In this blog we focus on Idle State power management in the POWER9 processor. Idle state power management in the POWER9 processor uses a combination of two key techniques to achieve different levels of power saving and associated latency to enter and exit these levels.
- Clock Gating: This technique saves Active Power by reducing frequency by turning off clocks from specific regions in the processor. This technique has a low latency but has limited power savings.
- Power Gating: This technique saves Static Power (leakage) by reducing voltage from specific regions in the processor. This technique has a high latency as well as overheads to restore state in deeper levels, however, offers higher power savings.
A combination of clock gating and power gating at different granularity in the processor allow the POWER9 processor to architect a number of unique and well-defined idle states. Idle states in the POWER9 processor architecture are known as STOP states. Theoretically speaking, POWER9 architecture supports 16 STOP states with increasing levels of power savings. Lowest level of STOP state is known as STOP0 whereas highest level STOP state is known as STOP15. This is analogues to Intel's C States where number 'n' represents deepness of idle state. Not all STOP states are implemented in the POWER9 architecture. STOP states that need to be implemented are governed by energy efficiency they offer, transition times and latency to enter as well as exit the state, complexity involved and energy management policy at system level. The POWER9 architecture supports the following subset of STOP states:
Unlike the previous architecture of the POWER8 processor, POWER9 processor only supports one instruction to enter idle state. POWER ISA (Instruction Set Architecture) has been revised to remove legacy idle state instructions (nap, sleep, winkle ). A new instruction, 'stop', has been added for this purpose to the ISA. Legacy code using these instruction need its replacement with a small sequence of instructions. In order to enter a valid STOP state, the Hypervisor or OS needs to write the targeted STOP state to a newly introduced Special Purpose Register - PSSCR (Processor Stop State Control Register). It also needs to execute instruction 'stop' on all threads. This simple hardware abstraction, via the POWER9 ISA, allows the Hypervisor or OS to request the core and caches in the POWER9 chip to automatically enter into the deepest idle power saving state possible under the current operating conditions. What level of STOP state to request and when is a choice to be made by the Hypervisor or OS based on a complex combination of various system wide power saving policies like Idle Power Saver Mode, performance and core requirements of the workload being run and other system aspects like thermal constraints, which are beyond the scope of this blog.

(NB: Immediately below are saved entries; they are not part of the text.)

/-- The objects of the active plan that a carrier feeds: kind, index and channel (R162). -/
def fedObjects (d : Dev) (kind index chan : Nat) : List Nat :=
  match d.plan.active with
  | none => []
  | some p => (List.range 1024).filter (fun o =>
      let r := planObj p o
      (obj d o).inPlan && decide (r.srcKind = kind) && decide (r.srcIndex = index) && decide (r.srcChan = chan))

/-- Does another device give the staging samples of a port (R389)? -/
def aportForeign (d : Dev) (p : Nat) : Bool :=
  pairFormed d && bitAt d 0x140030 p && decide (devIndex d ≠ b2n (bitAt d 0x140030 (16 + p)))

/-- A received sample of a slot of the frame of domain sample n: the routing source, and at position n + 1 the staging lines of
the objects it feeds, with its unsettled bit (R8, R331, R134). -/
def rxDeliver (p s n : Nat) (x : Int) (flagged : Bool) (d : Dev) : Dev :=
  let d := { d with route := { d.route with inputs := fput 0 d.route.inputs (32 * p + s) x } }
  if aportForeign d p then d
  else forL (fedObjects d 2 p s) (fun o d => onlyIf flagged (stagingUnset o (n + 1)) (inputWrite o (n + 1) x d)) d

/-- A crossing of x[n]: zero, or a sign that differs from that of x[n − 1] (R340). -/
def crosses (y : Slot) (x : Int) : Bool := decide (x = 0) || (decide (x < 0) != decide (y.prev < 0))

/-- A slot at a sample: its new record, and whether it carries data (R340, R341). -/
def slotSample (y : Slot) (x : Int) : Slot × Bool :=
  let c := crosses y x
  match y.phase with
  | .silent => ({ y with prev := x }, false)
  | .running => ({ y with prev := x }, true)
  | .starting => if c then ({ phase := .running, prev := x }, true) else ({ y with waited := y.waited + 1, prev := x }, false)
  | .stopping => if c then ({ phase := .silent, prev := x }, false) else ({ y with waited := y.waited + 1, prev := x }, true)

/-- A domain-rate sample of a slot: its phase moves, and the sample it carries. -/
def slotCarry (p dir s : Nat) (x : Int) (d : Dev) : Int × Dev :=
  let r := slotSample (slotOf (aport d p) dir s) x
  (if r.2 then x else 0, putAport p (putSlot dir s r.1 (aport d p)) d)

/-- No crossing within T samples: the slot starts or stops at sample T (R340, R341). -/
def aportZcTimeout (p dir s : Nat) (d : Dev) : Dev :=
  let y := slotOf (aport d p) dir s
  if y.waited < routeT d then d else
  let go (ph : SlotPhase) (d : Dev) : Dev :=
    let d := putAport p (putSlot dir s { y with phase := ph, waited := 0 } (aport d p)) d
    raiseEvent evAportZcTimeout (leBytes 1 p) (setFlag (aportA p + 8) 11 (incCnt (aportA p + 0x2C) d))
  match y.phase with
  | .starting => go .running d
  | .stopping => go .silent d
  | _ => d

/-- The objects that name a slot of a port outside its receive mask (R337). -/
def absentObjects (d : Dev) (p : Nat) : List Nat :=
  match d.plan.active with
  | none => []
  | some pl => (List.range 1024).filter (fun o => let r := planObj pl o
      (obj d o).inPlan && decide (r.srcKind = 2) && decide (r.srcIndex = p) && !(maskNow d p 0).testBit r.srcChan)

/-- Does an object name a slot outside the receive mask, or an output one outside the transmit mask (R337)? -/
def slotAbsent (d : Dev) (p : Nat) : Bool :=
  match d.plan.active with
  | none => false
  | some pl =>
    !(absentObjects d p).isEmpty
    || (List.range pl.outputs.length).any (fun j => let t := planTask pl j
      decide (t.sink = 1) && decide (t.destIndex = p) && rendersOut d pl j && !(maskNow d p 1).testBit t.destChan)

/-- The received samples of the frame of domain sample n, placed at the present position: values with flags by slot; a
missing frame gives zeros, and an object that names a slot outside the mask reads zero, unsettled (R331, R333, R337, R338). -/
def rxSamples (p n : Nat) (vals : Nat → Int) (flagged : Bool) (flags : Nat) (d : Dev) : Dev :=
  let ss := setIdx 32 (maskNow d p 0)
  let d := if slotAbsent d p then setFlag (aportA p + 8) 13 d else d
  let r := ss.foldl (fun (acc : List (Nat × Int × Bool) × Dev) s =>
    let c := slotCarry p 0 s (vals s) acc.2
    (acc.1 ++ [(s, c.1, flagged)], rxDeliver p s n c.1 flagged c.2)) ([], d)
  let d := if aportForeign r.2 p then r.2
    else forL (absentObjects r.2 p) (fun o d => stagingUnset o (n + 1) (inputWrite o (n + 1) 0 d)) r.2
  blockPut p 0 n r.1 flags d

/-! ### Transmit -/

/-- The host ring of kind port transmit that is bound to a port, if any (R420). -/
def txRing (d : Dev) (p : Nat) : Option Nat :=
  (List.range 32).map (· + 33) |>.find? (fun r =>
    ringEnabled d r && decide (fld d (ringA r) 11 10 = 2) && decide (fld d (ringA r) 15 12 = p))

/-- The output of the active plan that feeds a slot, if any (R331). -/
def slotOutput (d : Dev) (p s : Nat) : Option Nat :=
  match d.plan.active with
  | none => none
  | some pl => (List.range pl.outputs.length).find? (fun j =>
      let t := planTask pl j
      decide (t.sink = 1) && decide (t.destIndex = p) && decide (t.destChan = s) && rendersOut d pl j)

/-- Has the block of the outputs that is due in this quantum not departed yet (R331, R339)? -/
def departMissing (d : Dev) : Bool :=
  renderRuns d && !d.geom.fresh && d.time.counting && decide (d.net.departFirst + 3 ≤ d.time.qn)
    && decide (d.route.departQn ≠ d.time.qn + 1)

/-- The domain-rate sample for a slot: a host block, an output's departing sample, or the low-latency path (R183, R331,
R420). `none`: the block has not arrived (R339). -/
def txSource (d : Dev) (p s : Nat) : Option Int :=
  match txRing d p with
  | some _ =>
    match fget? (aport d p).host (qnNow d) with
    | some b => some (fget 0 b.vals (32 * (d.route.sample % 32) + s))
    | none => none
  | none =>
    match slotOutput d p s with
    | some j => if departMissing d then none else some (fget 0 d.route.departing (32 * j + d.route.sample))
    | none => some (fget 0 d.aport.low (512 * ((sampleNow d + 1) % 8) + 32 * p + s))

/-- A transmit underrun of a frame (R339). -/
def aportUnderrun (p : Nat) (d : Dev) : Dev :=
  let d := setFlag (aportA p + 8) 8 (incCnt (aportA p + 0x24) d)
  let x := aport d p
  if x.underAt = 0 ∨ x.underAt + 1000000000 ≤ nowNs d + 1 then
    raiseEvent evAportUnderrun (leBytes 1 p) (putAport p { x with underAt := nowNs d + 1 } d)
  else d

/-- A sent word: b bits, rounded and saturated (R329). -/
def sentWord (d : Dev) (p : Nat) (x : Int) : Int :=
  let b := wordBits (fld d (aportA p) 15 14)
  satI b (rndEven x (32 - b))

/-- A word is sent, its saturation counted (R329). -/
def txWord (p s : Nat) (x : Int) (d : Dev) : Dev :=
  let b := wordBits (fld d (aportA p) 15 14)
  let d := if satOvf b (rndEven x (32 - b)) then incCnt (aportA p + 0x30) d else d
  emit (.sample 1 (32 * p + s) (sentWord d p x)) d

/-- Is the sample that a slot sends now unsettled: its output says so, or its quantum was suppressed (R8, R210, R336)? -/
def txUnset (d : Dev) (p s : Nat) : Bool :=
  match txRing d p, slotOutput d p s with
  | none, some j => (fget 0 d.route.departUnset j).testBit (d.route.sample % 32)
  | _, _ => false

/-- Is every transmit slot silenced by the mode: CONFIG and SAFE send zero data (R342)? -/
def txMuted (d : Dev) : Bool := decide (d.sys.mode = .config) || decide (d.sys.mode = .safe)

/-- Do the rendered outputs still carry a ramp in CONFIG or SAFE: the ramp down into SAFE, or the ramp up at the end of a
transition out of these modes (R36, R37, R380)? -/
def rampShows (d : Dev) : Bool := renderRuns d && (d.sys.rampUp || decide (0 < rampIdx d (qnNow d) d.route.sample))

/-- Does the mode silence a slot now? A slot that a rendered output feeds carries its ramps; every other slot is silent at once
(R36, R37, R342; DEDUCED, log 19). -/
def slotMuted (d : Dev) (p s : Nat) : Bool :=
  txMuted d && !(rampShows d && (slotOutput d p s).isSome && (txRing d p).isNone)

/-- Is the data for a frame that starts now not in the transmit buffer: a master's clock or the converter is not in lock, or a
slot's block has not arrived (R335, R339)? -/
def txLate (d : Dev) (p : Nat) : Bool :=
  aportRole d p < 2 && !aportClock d p || !aportFlows d p || (setIdx 32 (maskNow d p 1)).any (fun s => (txSource d p s).isNone)

/-- The transmit side of a frame that starts now: domain samples without a converter, converted samples with one. A late
frame is an underrun in every mode (R335, R339, R342). -/
def txFrame (p : Nat) (d : Dev) : Dev :=
  let ss := setIdx 32 (maskNow d p 1)
  let late := txLate d p
  let d := if slotAbsent d p then setFlag (aportA p + 8) 13 d else d
  let d := if late then aportUnderrun p d else d
  let r := ss.foldl (fun (acc : List (Nat × Int × Bool) × Dev) s =>
    let d := acc.2
    let quiet := late || slotMuted d p s
    if aportAsrc d p then
      let ph := (slotOf (aport d p) 1 s).phase
      let f := takeFree (2 ^ 32) d
      if quiet || decide (ph = .silent) || decide (ph = .starting) then (acc.1 ++ [(s, 0, false)], txWord p s 0 d)
      else (acc.1 ++ [(s, sext 32 f.1, false)], txWord p s (sext 32 f.1) f.2)
    else
      let c := slotCarry p 1 s ((txSource d p s).getD 0) d
      let y := if quiet then 0 else c.1
      (acc.1 ++ [(s, y, txUnset d p s)], txWord p s y c.2)) ([], d)
  let d := serialFrame p (r.1.map (fun e => (e.1, sentWord r.2 p e.2.1))) r.2
  if aportAsrc d p then d else blockPut p 1 (sampleNow d) r.1 (b2n late) d

/-! ### Frames (R330 to R333) -/

/-- The Q1.31 value of a received word (R329). -/
def rxWord (d : Dev) (p w : Nat) : Int :=
  let b := wordBits (fld d (aportA p) 15 14)
  sext b w * ((2 ^ (32 - b) : Nat) : Int)

/-- The values of a received frame by slot (R328, R329). -/
def rxLine (d : Dev) (p : Nat) (line : List Bool) (s : Nat) : Int := rxWord d p (lineWord (rdN d (aportA p)) line s)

An Overview of STOP levels in POWER9:
The description below evaluates each STOP state analyzing its composition, utility and best case power saving. Please note that the latency numbers used in this blog are indicative and taken from idealistic, lab test set ups. Measurements taken in final product could marginally vary based on the test set up, instrumentation used, frequencies and other settings like system policies.
In STOP0 the processor core stops dispatching instructions however the clock and power for the core and cache remain on. STOP0 saves about 15-20% of core power. The core can exit STOP0 state from next instruction.

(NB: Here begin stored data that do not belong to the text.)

-- ==== Sys2Proof/Machine/Net.lean ====
section
/-!
DEFINITION. Ethernet ports and stream transmission: links, queues, PAUSE, preemption, stream descriptors and packets
(12_network.md).
-/

namespace Sys2Proof.Machine

/-! ### Ports -/

/-- NET_CTRL of a port; its other registers follow (R377). -/
def netA (p : Nat) : Nat := 0x100000 + 0x10000 * p

/-- A port's record. -/
def netPort (d : Dev) (p : Nat) : PortSt := fget {} d.net.ports p

/-- Replaces it. -/
def putNetPort (p : Nat) (x : PortSt) (d : Dev) : Dev :=
  { d with net := { d.net with ports := fput {} d.net.ports p x } }

/-- Does a value of NET_CTRL name options of R350: SGMII at 1 Gb/s, auto-negotiation with 1000BASE-X, FEC at 25 Gb/s? -/
def netCtrlOk (v : Nat) : Bool :=
  let speed := bits v 2 1
  (!v.testBit 3 || decide (speed = 3)) && (!v.testBit 4 || (decide (speed = 3) && !v.testBit 3))
    && (!v.testBit 5 || decide (speed = 0))

/-- Discards every queued frame of a port. -/
def txDiscard (p : Nat) (d : Dev) : Dev :=
  { d with net := { d.net with txq := d.net.txq.filter (fun e => decide (e.1 / 8 ≠ p)) } }

/-- A link goes down (R351). -/
def netLinkDown (p : Nat) (d : Dev) : Dev :=
  if p ≥ 4 ∨ linkIsUp d p = false then d else
  let d := txDiscard p (incCnt (netA p + 0x138) (setFlag (netA p + 4) 8 (clrFlag (netA p + 4) 0 d)))
  let d := putNetPort p { netPort d p with paused := false, pausing := false, verifies := 0 } (wrN (netA p + 0x38) 0 d)
  raiseEvent evNetLinkDown (leBytes 1 p) d

/-- A write of NET_CTRL; a port that is switched off loses its link, and with tx_pause_en at 0 it sends no PAUSE (R350, R351,
R358, R377). -/
def netCtrlWrite (p v : Nat) (d : Dev) : Dev :=
  let v := v % 256
  if d.sys.mode ≠ .config then lockedWrite (netA p) d
  else if netCtrlOk v then
    let d := if v.testBit 7 then d else putNetPort p { netPort d p with pausing := false } d
    wrN (netA p) v (if v.testBit 0 then d else netLinkDown p d)
  else setFlag (netA p + 4) 13 d

/-- A link comes up: the speed in force, the PCS latency, verification (R351, R354, R70). -/
def netLinkUp (p : Nat) (d : Dev) : Dev :=
  if p ≥ 4 ∨ bitAt d (netA p) 0 = false ∨ bitAt d (netA p + 4) 0 = true then d else
  let speed := fld d (netA p) 2 1
  let d := setFld (netA p + 4) 2 1 speed (setFlag (netA p + 4) 0 d)
  let d := setFld (0x20080 + 8 * p) 15 0 (Config.pcsLatency speed 0) d
  let d := setFld (0x20084 + 8 * p) 15 0 (Config.pcsLatency speed 1) d
  let d := wrN (netA p + 0x38) (b2n (bitAt d (netA p + 0x34) 0)) (putNetPort p { netPort d p with verifies := 0 } d)
  raiseEvent evNetLinkUp (leBytes 1 p) d

/-- An attempt to verify is answered, or its time ends (R354). -/
def preemptionVerify (p : Nat) (answered : Bool) (d : Dev) : Dev :=
  if fld d (netA p + 0x38) 1 0 ≠ 1 then d
  else if answered then wrN (netA p + 0x38) 2 d
  else
    let n := (netPort d p).verifies + 1
    let d := putNetPort p { netPort d p with verifies := n } d
    if n ≥ 3 then wrN (netA p + 0x38) 3 d else d

/-- The highest non-empty queue of a port with its head (R354). -/
def txHead (d : Dev) (p : Nat) : Option (Nat × TxFrame) :=
  ([7, 6, 5, 4, 3, 2, 1, 0].filterMap (fun q => ((fget [] d.net.txq (8 * p + q)).head?).map (fun f => (q, f)))).head?

/-- Removes the head of a queue. -/
def txPop (p q : Nat) (d : Dev) : Dev :=
  { d with net := { d.net with txq := fupd [] d.net.txq (8 * p + q) List.tail } }

/-! ### Frame assembly (R359) -/

/-- The Internet checksum of bytes. -/
def inetSum (bs : Bytes) : Nat := 0xFFFF - onesSum bs

/-- A MAC address held in two registers, in the order of sending. -/
def macBytes (d : Dev) (a : Nat) : Bytes := leBytes 4 (rdN d a) ++ leBytes 2 (rdN d (a + 4))

/-- The fields of a datagram that its sender names. -/
structure Datagram where
  /-- The transmit queue, which a tag carries as its PCP (R353). -/
  queue : Nat
  /-- The VLAN of a tagged frame. -/
  vlan : Option Nat
  mac : Bytes
  v6 : Bool
  ip : Bytes
  udpSrc : Nat
  udpDst : Nat
  dscp : Nat
  /-- IPv4 identification, flags and fragment offset. -/
  ident : Nat
  /-- Is the UDP checksum over IPv4 sent as 0 (R71)? -/
  noSum : Bool
  body : Bytes
deriving DecidableEq, Repr

/-- The Ethernet frame of a datagram of a port, without its FCS (R359). -/
def datagramFrame (d : Dev) (p : Nat) (g : Datagram) : Bytes :=
  let tag := match g.vlan with
    | some v => beBytes 2 0x8100 ++ beBytes 2 (g.queue * 8192 + v % 4096)
    | none => []
  let src := if g.v6 then (List.range 4).foldl (fun a i => a ++ beBytes 4 (rdN d (netA p + 0x14 + 4 * i))) []
    else beBytes 4 (rdN d (netA p + 0x10))
  let len := 8 + g.body.length
  let udp0 := beBytes 2 g.udpSrc ++ beBytes 2 g.udpDst ++ beBytes 2 len
  let pseudo := src ++ g.ip ++ (if g.v6 then beBytes 4 len ++ zeros 3 ++ [17] else [0, 17] ++ beBytes 2 len)
  let c := inetSum (pseudo ++ udp0 ++ zeros 2 ++ g.body)
  let c := if g.noSum && !g.v6 then 0 else if c = 0 then 0xFFFF else c
  let udp := udp0 ++ beBytes 2 c ++ g.body
  let ttl := fld d (netA p + 0x24) 7 0
  let ip4 (sum : Nat) : Bytes := [0x45] ++ beBytes 1 (4 * g.dscp) ++ beBytes 2 (20 + len) ++ beBytes 4 g.ident
    ++ beBytes 1 ttl ++ [17] ++ beBytes 2 sum ++ src ++ g.ip
  let ip := if g.v6 then beBytes 4 (6 * 2 ^ 28 + g.dscp * 2 ^ 22) ++ beBytes 2 len ++ [17] ++ beBytes 1 ttl ++ src ++ g.ip
    else ip4 (inetSum (ip4 0))
  g.mac ++ macBytes d (netA p + 8) ++ tag ++ beBytes 2 (if g.v6 then 0x86DD else 0x0800) ++ ip ++ udp

/-- The Ethernet address of an IP multicast group, as a number in network order; none for a unicast address. -/
def groupMac (v6 : Bool) (ip : Bytes) : Option Nat :=
  if v6 then (if leAt ip 0 1 = 0xFF then some (0x333300000000 + beAt ip 12 4) else none)
  else if leAt ip 0 1 / 16 = 14 then some (0x01005E000000 + beAt ip 0 4 % 2 ^ 23) else none

/-- The PTP group of a message type: PRESUMED those of IEEE 1588, with the peer delay messages in a group of their own
(log 70). -/
def ptpGroup (v6 : Bool) (type : Nat) : Bytes :=
  let peer := decide (type = 2) || decide (type = 3) || decide (type = 10)
  if v6 then
    (if peer then beBytes 2 0xFF02 else beBytes 2 0xFF0E) ++ zeros 12 ++ beBytes 2 (if peer then 0x6B else 0x181)
  else if peer then beBytes 4 0xE000006B else beBytes 4 0xE0000181

/-- Where a frame of the device's own traffic goes: MAC, IPv6, IP address, UDP port. PTP goes to its groups; pair traffic to
PAIR_PEER_MAC and PAIR_PEER_IP4, or PAIR_PEER_IP6 where PAIR_PEER_IP4 is 0 (R392); a session message to its client, an
address of more than 32 bits being IPv6; domain frames and control streams to groups that no rule gives (log 70). -/
def ownDest (d : Dev) (f : TxFrame) : Bytes × Bool × Bytes × Nat :=
  let grouped (v6 : Bool) (ip : Bytes) : Bytes × Bool × Bytes × Nat :=
    (beBytes 6 ((groupMac v6 ip).getD (2 ^ 48 - 1)), v6, ip, f.proto)
  if f.proto = 319 ∨ f.proto = 320 then grouped (bitAt d 0x20000 7) (ptpGroup (bitAt d 0x20000 7) (beAt f.bytes 0 1 % 16))
  else if f.proto = 51232 then
    let v6 := decide (rdN d 0x140008 = 0)
    (macBytes d 0x14001C, v6,
      if v6 then (List.range 4).foldl (fun a i => a ++ beBytes 4 (rdN d (0x14000C + 4 * i))) [] else beBytes 4 (rdN d 0x140008),
      51232)
  else if f.proto = 51233 then
    let v6 := decide (2 ^ 32 ≤ f.peer)
    (beBytes 6 (Config.peerMac f.peer), v6, beBytes (if v6 then 16 else 4) f.peer, Config.peerPort f.peer)
  else
    let v6 := Config.groupV6 f.proto
    grouped v6 (beBytes (if v6 then 16 else 4) (Config.groupIp f.proto))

STOP1 is the most widely used STOP state by PowerVM. It is equivalent to the legacy "Nap" state however, it is more power efficient. STOP1 saves about 25% of power consumed by a core. It is very time efficient to enter and exit STOP1. Both entry and exit is handled completely in hardware with no intervention required by firmware. In this STOP state, both core and cache remain powered on. However, units of the core responsible for instruction fetch and execute are clocked off. Hence, the core stops executing instruction but remain accessible to the service processor and other service engines within the processor chip. It takes few microseconds to exit STOP1 state and does not require assistance from the any of the power management on-chip offload engines.
STOP2 is most widely used Stop state by Linux. It is equivalent to the legacy "Fast Sleep" state. It saves about 50% of power consumed by the core. In this state, both core and cache remain powered but the core becomes inaccessible to the service processor and other power management service engines. Due to its simplicity, it is very efficient to enter and exit STOP2. It involves small intervention from an on-chip offload engine called the Core Management Engine (CME). It takes about 9 microseconds to exit STOP2 state. On PowerVM based systems, both STOP1 and STOP2 can be directly requested by the OS with no involvement by the Hypervisor.

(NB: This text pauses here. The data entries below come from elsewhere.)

/-- PAIR_COPY_TAKEN: at most once per second per context while dup_mismatch rises on an edge device (R402). -/
def copyTaken (c : Nat) (d : Dev) : Dev :=
  match ctx? d true c with
  | some x =>
    match x.copyIp with
    | some ip =>
      if role d = 2 ∧ (x.copyAt = 0 ∨ x.copyAt + 1000000000 ≤ nowNs d + 1) then
        raiseEvent evPairCopyTaken (leBytes 2 (dStream x.desc) ++ ipWords ip ++ leBytes 4 x.takenB ++ leBytes 4 x.packets)
          (putCtx true c { x with copyIp := none, copyAt := nowNs d + 1 } d)
      else d
    | none => d
  | none => d

/-- A duplicate is dropped; one whose bytes differ from the accepted copy is counted and raised (R371, R372). -/
def packetDuplicate (c : Nat) (x : StreamCtx) (legB : Bool) (k : RxPacket) (t : Taken) (seq : Nat) (d : Dev) : Dev :=
  let x := { x with dups := satInc x.dups 1 }
  if t.crc = crc32c k.rtp then putCtx true c x d
  else
    let d := putCtx true c { x with dupMismatch := satInc x.dupMismatch 1, copyIp := some t.ip } d
    let d := raiseEvent evNetDupMismatch
      (leBytes 2 (dStream x.desc) ++ leBytes 4 seq ++ leBytes 1 (b2n t.legB) ++ leBytes 1 (b2n legB)) d
    copyTaken c d

/-- A stream packet arrives (R369 to R372). -/
def streamPacketReceive (k : RxPacket) (d : Dev) : Dev :=
  match packetCtx d k with
  | none => incCnt (netA k.port + 0x10C) d
  | some (c, legB, x) =>
    let b := x.desc
    if packetOk d b k.rtp = false then putCtx true c { x with format := satInc x.format 1 } d else
    let n := packetPos d b k.rtp
    let s := packetSamples d b
    if packetLate d b n then putCtx true c { x with late := satInc x.late 1 } d
    else if n + (s : Int) - 1 > ((32 * qnNow d + 31 + 256 : Nat) : Int) then
      putCtx true c { x with early := satInc x.early 1 } d
    else
      let seq := beAt k.rtp (12 + 4 * (leAt k.rtp 0 1 % 16) + 4) 4
      let verdict : Dedup := match (if dNative b then dedup x seq else .take 0) with
        | .take h => if packetRepeats d x n.toNat s then .duplicate ⟨crc32c k.rtp, legB, []⟩ else .take h
        | v => v
      match verdict with
      | .stale => putCtx true c { x with late := satInc x.late 1 } d
      | .duplicate t => packetDuplicate c x legB k t seq d
      | .take h =>
        let win := (fins x.window seq ⟨crc32c k.rtp, legB, k.src.take (if k.v6 then 16 else 4)⟩).filter
          (fun e => decide (subMod 32 h e.1 ≤ 1023))
        let q0 := n.toNat / 32
        let q1 := (n.toNat + s - 1) / 32
        let got := (List.range (q1 - q0 + 1)).foldl (fun m i => fput false m (q0 + i) true) x.delivered
        let x := { x with
          packets := satInc x.packets 1
          takenB := if legB then satInc x.takenB 1 else x.takenB
          high := if dNative b then some h else none
          window := if dNative b then win else []
          starts := n.toNat :: x.starts.filter (fun m => !packetLate d b (m : Int))
          delivered := got.filter (fun e => decide (e.1 + 8 ≥ d.geom.nextAct)) }
        packetStage b k.rtp n.toNat (putCtx true c x d)

/-! ### Timeouts (R373) -/

/-- Marks the objects of a stream. -/
def streamMark (stream : Nat) (lost : Bool) (d : Dev) : Dev :=
  match d.plan.active with
  | none => d
  | some p => forL ((List.range 1024).filter (fun o => (obj d o).inPlan && decide ((planObj p o).srcKind = 1)
      && decide ((planObj p o).srcIndex = stream))) (fun o d => putObj o { obj d o with audioLost := lost } d) d

/-- The judgement of one receive context at the window fill of q. -/
def ctxTimeout (q : Nat) (c : Nat) (x : StreamCtx) (d : Dev) : Dev :=
  let got (i : Nat) : Bool := decide (i ≤ q) && fget false x.delivered (q - i)
  if x.timedOut then
    (if got 0 && got 1 && got 2 then
      raiseEvent evNetStreamResumed (leBytes 2 (dStream x.desc))
        (streamMark (dStream x.desc) false (putCtx true c { x with timedOut := false } d))
    else d)
  else if got 0 || got 1 || got 2 then d
  else
    raiseEvent evNetStreamTimeout (leBytes 2 (dStream x.desc))
      (streamMark (dStream x.desc) true (putCtx true c { x with timedOut := true, high := none, window := [] } d))

/-- Every context at the window fill of q; an object of a stream with no receive context is treated as timed out. -/
def streamTimeouts (q : Nat) (d : Dev) : Dev :=
  let d := forL (d.net.ctxs.filter (fun e => decide (256 ≤ e.1))) (fun e d => ctxTimeout q (e.1 - 256) e.2 d) d
  match d.plan.active with
  | none => d
  | some p => forN 1024 (fun o d =>
      let r := planObj p o
      if (obj d o).inPlan && decide (r.srcKind = 1) then
        match rxCtxOf d r.srcIndex with
        | none => if (obj d o).audioLost then d else putObj o { obj d o with audioLost := true } d
        | some e => if (obj d o).audioLost = e.2.timedOut then d else putObj o { obj d o with audioLost := e.2.timedOut } d
      else d) d

/-- Has a stream a receive context (R135)? -/
def hasRxCtx (d : Dev) (stream : Nat) : Bool := (rxCtxOf d stream).isSome

end Sys2Proof.Machine
end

STOP4 is equivalent to the legacy "Deep Sleep" state. In this stop state, the entire core is powered off. As a result, there is some state loss. However, timing facilities are maintained. This is different from POWER8 where at the equivalent idle state the timing facility was not preserved. Since, the core entering STOP4 and other deeper STOP states lose state, it is executed by the Hypervisor. The Hypervisor or equivalent must restore the state while waking up the core. In the wakeup path, after powering up of the core, it needs to go through a lengthy initialization and state restoration steps. STOP4 wakeup latency is in a range of 250 - 350 microseconds. The exact latency depends on a number of factors like frequency of operation, state of core and cache at the time of request, etc. STOP4 transition is managed by firmware. As a result, exiting STOP4 takes significantly more time compared to exiting STOP1 or STOP2. However, STOP4 is able to save about 60% of power consumed by the core. If energy management algorithms see no real work for a core for a significant period of time, the core is ideally suited for STOP4.
STOP5 is quite commonly used STOP state for saving power by PowerVM/AIX based systems. Compared to STOP4, STOP5 does not save any additional power. Instead it adds Workload Optimized Frequency (WOF) to the picture. WOF enables any active running cores to run at a higher frequency by utilizing the energy saved from powered down core. This enables running cores to maximize performance while maintaining thermal stability. WOF uses a complex algorithm and requires coordination between multiple power management service engines which makes STOP5 entry and exit latency higher compared to STOP4.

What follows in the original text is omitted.